REQUIREMENT: Below are the entries to work from; restate word for word the portion that opens with the line containing "if s.zones[z].dormant = false" and closes with the line containing "else s.zones[z]) ∧", keeping both.

(Stored items)

/-- R184: REPORT FETCH takes the head of the lowest-numbered channel whose queue is not empty, with its dropped count, which becomes 0,
and the number of reports left in all four; from four empty queues it takes nothing. -/
def Obligations.ReportFetchTakesTheFirstReport : Prop :=
  ∀ (r : Request) (l : LinkId) (rest : List BufferPlace) (s : State), Reaches .reportFetch r l rest s →
    ((∀ c : Fin 4, s.channels[c].queue = []) → Completes .reportFetch r rest s s ⟨.done, .noReport⟩) ∧
    ∀ (c : Fin 4) (head : Report) (tail : List Report), s.channels[c].queue = head :: tail →
      (∀ d : Fin 4, d < c → s.channels[d].queue = []) →
      Completes .reportFetch r rest s { s with channels := s.channels.set c ⟨tail, 0⟩ }
        ⟨.done, .report c s.channels[c].dropped
          ((s.channels.toList.map fun x => x.queue.length).sum - 1) head⟩

/-! ### Clock and settings -/

/-- R192, R152: TIME SET is refused below the floor or the running clock; a later second becomes the clock and the floor, the announced
day follows the computed day, every tear window it passes ends its job, and what settles, at the rollover or at the end of such a job,
settles on that day, whichever is taken first. -/
def Obligations.TimeSetMovesTheClock : Prop :=
  ∀ (r : Request) (l : LinkId) (rest : List BufferPlace) (s : State), Reaches .timeSet r l rest s →
    let second := fieldAt 0 4 r.body
    let day := (second - 60 * s.settings.rolloverMinute) / 86400
    ((second < s.clock.floor ∨ ∃ now, s.clock.second = some now ∧ second < now) →
      Completes .timeSet r rest s s ⟨.timeBackward, .none⟩) ∧
    (s.clock.floor ≤ second → s.clock.second = some second →
      Completes .timeSet r rest s s ⟨.done, .timeSet second s.clock.announcedDay false⟩) ∧
    (s.clock.floor ≤ second → (∀ now, s.clock.second = some now → now < second) →
      ∃ t : State,
        Completes .timeSet r rest s t
          ⟨.done, .timeSet second (max s.clock.announcedDay day) (decide (s.clock.announcedDay < day))⟩ ∧
        t.clock = ⟨some second, second, 0, max s.clock.announcedDay day⟩ ∧
        (∀ p j e, (s.port p).job = some j → j.phase = .torn → j.tearEnd = some e → e ≤ second →
          (t.port p).job = none) ∧
        (∀ d ∈ t.cases, ∀ f, d.settlement = some f →
          f.day = max s.clock.announcedDay day ∨ ∃ c ∈ s.cases, c.number = d.number ∧ c.settlement = some f) ∧
        (day ≤ s.clock.announcedDay →
          (∀ p j e, (s.port p).job = some j → j.phase = .torn → j.tearEnd = some e → second < e) →
          t = { s with clock := t.clock }) ∧
        t = { s with
          cases := t.cases, channels := t.channels, hotlist := t.hotlist, zones := t.zones, ports := t.ports
          signing := t.signing, clock := t.clock, choices := t.choices })

/-- R193, R107, R191: SETTINGS SET stores the four values, its numbers clamped, makes the rollover test with the new minute and tests
the automatic cut. -/
def Obligations.SettingsSetStoresAndTests : Prop :=
  ∀ (r : Request) (l : LinkId) (rest : List BufferPlace) (s : State) (mode : ArbMode),
    Reaches .settingsSet r l rest s → arbModeOf (fieldAt 5 1 r.body) = some mode →
    let minute := min 1439 (fieldAt 0 2 r.body)
    let cut := max 1 (min 64 (fieldAt 2 1 r.body))
    let days := max 30 (min 400 (fieldAt 3 2 r.body))
    let values : Settings := ⟨minute, cut, days, mode⟩
    let due := ∃ now, s.clock.second = some now ∧ s.clock.announcedDay < (now - 60 * minute) / 86400
    ∃ t : State,
      Completes .settingsSet r rest s t
        ⟨.done, .settings values
          [decide (fieldAt 0 2 r.body ≠ minute), decide (fieldAt 2 1 r.body ≠ cut), decide (fieldAt 3 2 r.body ≠ days)]⟩ ∧
      t.settings = values ∧
      (∀ now, s.clock.second = some now →
        t.clock.announcedDay = max s.clock.announcedDay ((now - 60 * minute) / 86400)) ∧
      (¬ due → t.hotlist = cutIfDue cut s.hotlist ∧
        t = { s with settings := values, hotlist := t.hotlist, signing := t.signing }) ∧
      t = { s with
        settings := values, cases := t.cases, channels := t.channels, hotlist := t.hotlist, zones := t.zones
        signing := t.signing, clock := t.clock, choices := t.choices }

/-- R191, R136, R25, R37, R108: a second of running, after a due floor write; a computed day past the announced day becomes the
announced day, at which every fed zone is tested for dormancy, every case past its quiet end day that nothing keeps from settling
settles, the SETTLED cases that have reached retention close and no other case ends, and an idle hotlist unit with changes pending
starts a cut. The floor write is made ten minutes of running after the last, by the model's count of them (log entry 8). That an
unset clock does neither, and that a floor write which is not due does nothing, is log entry 5. -/
def Obligations.ClockTicksAndRollsOver : Prop :=
  ∀ s : State,
    (s.clock.second = none → exec .clockTick s = .next s ∧ exec .timeFloorWrite s = .next s) ∧
    ∀ now, s.clock.second = some now →
      let second := min 4294967295 (now + 1)
      let day := (second - 60 * s.settings.rolloverMinute) / 86400
      let floor := if 600 ≤ s.clock.floorAge then now else s.clock.floor
      let age := if 600 ≤ s.clock.floorAge then 1 else s.clock.floorAge + 1
      let closing (c : Case) : Bool := match c.settlement with
        | none => false
        | some f =>
          decide (c.state = .settled ∧ f.day + s.settings.retentionDays ≤ day ∧ c.job = none ∧ f.statementPending = false)
      (exec .timeFloorWrite s = .next
        { s with
          clock := if 600 ≤ s.clock.floorAge then { s.clock with floor := now, floorAge := 0 } else s.clock }) ∧
      (day ≤ s.clock.announcedDay →
        exec .clockTick s = .next { s with clock := ⟨some second, floor, age, s.clock.announcedDay⟩ }) ∧
      (s.clock.announcedDay < day → CaseTableOk s →
        ∃ t : State, exec .clockTick s = .next t ∧
          (t.clock = ⟨some second, floor, age, day⟩ ∨ t.clock = ⟨some second, second, 0, day⟩) ∧
          (∀ z : ZoneId, t.zones[z] =
            if isFed s.zones[z].state = true then
              match s.zones[z].lastCommit with
              | none => { s.zones[z] with lastCommit := some day }
              | some d =>
                if s.zones[z].dormant = false ∧ d + s.zones[z].dormancy ≤ day then { s.zones[z] with dormant := true }
                else s.zones[z]
            else s.zones[z]) ∧
          (∀ c ∈ s.cases, c.state ≠ .settled → c.job = none → c.settleDue = none → c.review = ⟨false, false, false⟩ →
            gapCount c ≤ 64 → c.quietEnd ≤ day →
            settledCase (chainSettlement
              (if closedAll s.zones c.zonesClosed = true ∧ gapCount c = 0 then .exact else .presumed) day c) c ∈ t.cases) ∧
          t.cases.map (fun c => c.number) = (s.cases.filter fun c => !closing c).map (fun c => c.number) ∧
          ((∀ c ∈ s.cases, closing c = false) → t.hotlist = cutIfDue 1 s.hotlist) ∧
          t = { s with
            cases := t.cases, channels := t.channels, hotlist := t.hotlist, zones := t.zones, signing := t.signing
            clock := t.clock, choices := t.choices })

/-! ### Terminal line and restarts -/

/-- R186, R187: the bytes of a frame, with its length and its CRC, are received as that frame, which takes a free place of the two or
is counted and flagged as an overrun; a frame error, and more than 10 ms between two bytes, raise the frame error count. That a
byte's most significant bit enters the CRC first is the model's choice (log entry 28). -/
def Obligations.FramesReachTheBuffer : Prop :=
  ∀ s : State,
    (∀ f : Frame, f.body.length ≤ 508 →
      exec (.frameReceived (frameBytes f)) s = .next
        { s with
          terminal :=
            if s.terminal.buffer.length < 2 then { s.terminal with buffer := s.terminal.buffer ++ [⟨f, none⟩] }
            else { s.terminal with overruns := min 65535 (s.terminal.overruns + 1), overrunFlag := true } }) ∧
    (∀ cause, exec (.frameError cause) s = .next
      { s with terminal := { s.terminal with frameErrors := min 65535 (s.terminal.frameErrors + 1) } }) ∧
    exec .interByteTimeout s = .next
      { s with terminal := { s.terminal with frameErrors := min 65535 (s.terminal.frameErrors + 1) } }

/-- R196, R185, R164, R138, R173, R114, R43: DEVICE RESET and DEVICE ERASE are answered DONE, the sending of that answer makes the
restart due, and a restart leaves the stored state: no job, no command but SENSE, no open batch, the channels empty but for RESTARTED
and what follows it. The signing unit starts afresh, and the statement member asks when its queue is not empty; the hotlist unit is
idle with its changes untaken, those of ended cases that no package published gone, and tests its automatic trigger. Settle due marks
are taken when the clock is set. Power-on and NRST unset the clock; DEVICE ERASE leaves the erased store. -/
def Obligations.RestartsLeaveTheStoredState : Prop :=
  (∀ r l rest s, Reaches .deviceReset r l rest s → Completes .deviceReset r rest s s ⟨.done, .none⟩) ∧
  (∀ r l rest s, Reaches .deviceErase r l rest s → Completes .deviceErase r rest s s ⟨.done, .none⟩) ∧
  (∀ (s : State) (f : Frame) (a : Answer) (rest : List BufferPlace), s.terminal.buffer = ⟨f, some a⟩ :: rest →
    exec .answerSent s = .next
      { s with
        terminal := { s.terminal with
          buffer := rest
          restartDue :=
            if a.reply.status = .done ∧ a.kind = 38 then some .deviceReset
            else if a.reply.status = .done ∧ a.kind = 39 then some .deviceErase
            else none } }) ∧
  (∀ s : State, s.terminal.restartDue = some .deviceErase →
    exec .restart s = .next
      { State.reset with
        channels := State.reset.channels.set (0 : Fin 4) ⟨[⟨none, 0, .restarted .deviceErase none⟩], 0⟩
        choices := s.choices, pending := s.pending }) ∧
  ∀ (c : Instr) (kind : RestartKind) (s : State),
    ((c = .powerOn ∨ c = .nrstRelease) ∧ kind = .powerOn) ∨
      (c = .restart ∧ s.terminal.restartDue = some .deviceReset ∧ kind = .deviceReset) →
    let clock := if kind = .powerOn then none else s.clock.second
    let live (n : Nat) : Bool := s.cases.any fun d => d.number = n
    let unpublished (n : Nat) : Bool := s.hotlist.pending.any fun x => decide (x.kind = .add ∧ x.caseNo = n)
    let kept := s.hotlist.pending.filter fun x => live x.caseNo || !unpublished x.caseNo
    ∃ t : State, exec c s = .next t ∧ t.clock.second = clock ∧ t.clock.announcedDay = s.clock.announcedDay ∧
      t.terminal = ⟨[], false, 0, 0, none⟩ ∧
      t.channels[(0 : Fin 4)].queue.head? = some ⟨none, 0, .restarted kind clock⟩ ∧
      (∀ p, t.port p = { s.port p with
        timeouts := 0, card := none, job := none
        outstanding := if inService (s.port p) = true then some ⟨.sense, clock, (s.port p).timeout⟩ else none }) ∧
      (∀ z : ZoneId, t.zones[z] = { s.zones[z] with
        state := if isFed s.zones[z].state = true then .hunt else s.zones[z].state
        batch := none, counts := ⟨0, 0, 0, 0⟩, committed := 0, matched := 0, unmatched := 0 }) ∧
      (∀ d ∈ t.cases, d.job = none) ∧ t.cases.map (fun d => d.number) = s.cases.map (fun d => d.number) ∧
      (kind = .powerOn → t.cases = s.cases.map (fun d => { d with job := none }) ∧
        t.signing.queue = s.signing.queue ∧ t.channels.toList.tail = List.replicate 3 ⟨[], 0⟩) ∧
      (CaseTableOk s → (clock ≠ none → ∀ d ∈ t.cases, d.settleDue = none) ∧
        ∀ d ∈ s.cases,
          (d.settleDue = none → { d with job := none } ∈ t.cases) ∧
          (d.settleDue = some .forced → d.state ≠ .settled → d.conflicts = [] → clock ≠ none →
            settledCase (chainSettlement .forced s.clock.announcedDay d) { d with job := none } ∈ t.cases)) ∧
      (∃ settled, t.signing.queue = s.signing.queue ++ settled) ∧
      t.hotlist = cutIfDue s.settings.autoCut
        { s.hotlist with packaging := .idle, pending := kept.map fun x => { x with taken := false } } ∧
      (t.signing.queue = [] → t.hotlist.packaging = .idle →
        t.signing = ⟨none, ⟨false, false, false, false, false, false⟩, .group, .statement, none, none, []⟩) ∧
      (t.signing.queue ≠ [] → t.hotlist.packaging = .idle →
        t.signing.grantee = some .statement ∧ t.signing.waiting = ⟨false, false, false, false, false, false⟩) ∧
      (t.signing.queue = [] → t.hotlist.packaging = .packaging →
        t.signing.grantee = some .hotlist ∧ t.signing.waiting = ⟨false, false, false, false, false, false⟩) ∧
      (t.signing.queue ≠ [] → t.hotlist.packaging = .packaging →
        (t.signing.grantee = some .statement ∧ t.signing.waiting = ⟨false, false, false, false, true, false⟩) ∨
          (t.signing.grantee = some .hotlist ∧ t.signing.waiting = ⟨false, false, false, false, false, true⟩)) ∧
      t = { s with
        terminal := t.terminal, channels := t.channels, cases := t.cases, hotlist := t.hotlist, zones := t.zones
        ports := t.ports, signing := t.signing, clock := t.clock, choices := t.choices }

EXERCISE OUTPUT:
                if s.zones[z].dormant = false ∧ d + s.zones[z].dormancy ≤ day then { s.zones[z] with dormant := true }
                else s.zones[z]
            else s.zones[z]) ∧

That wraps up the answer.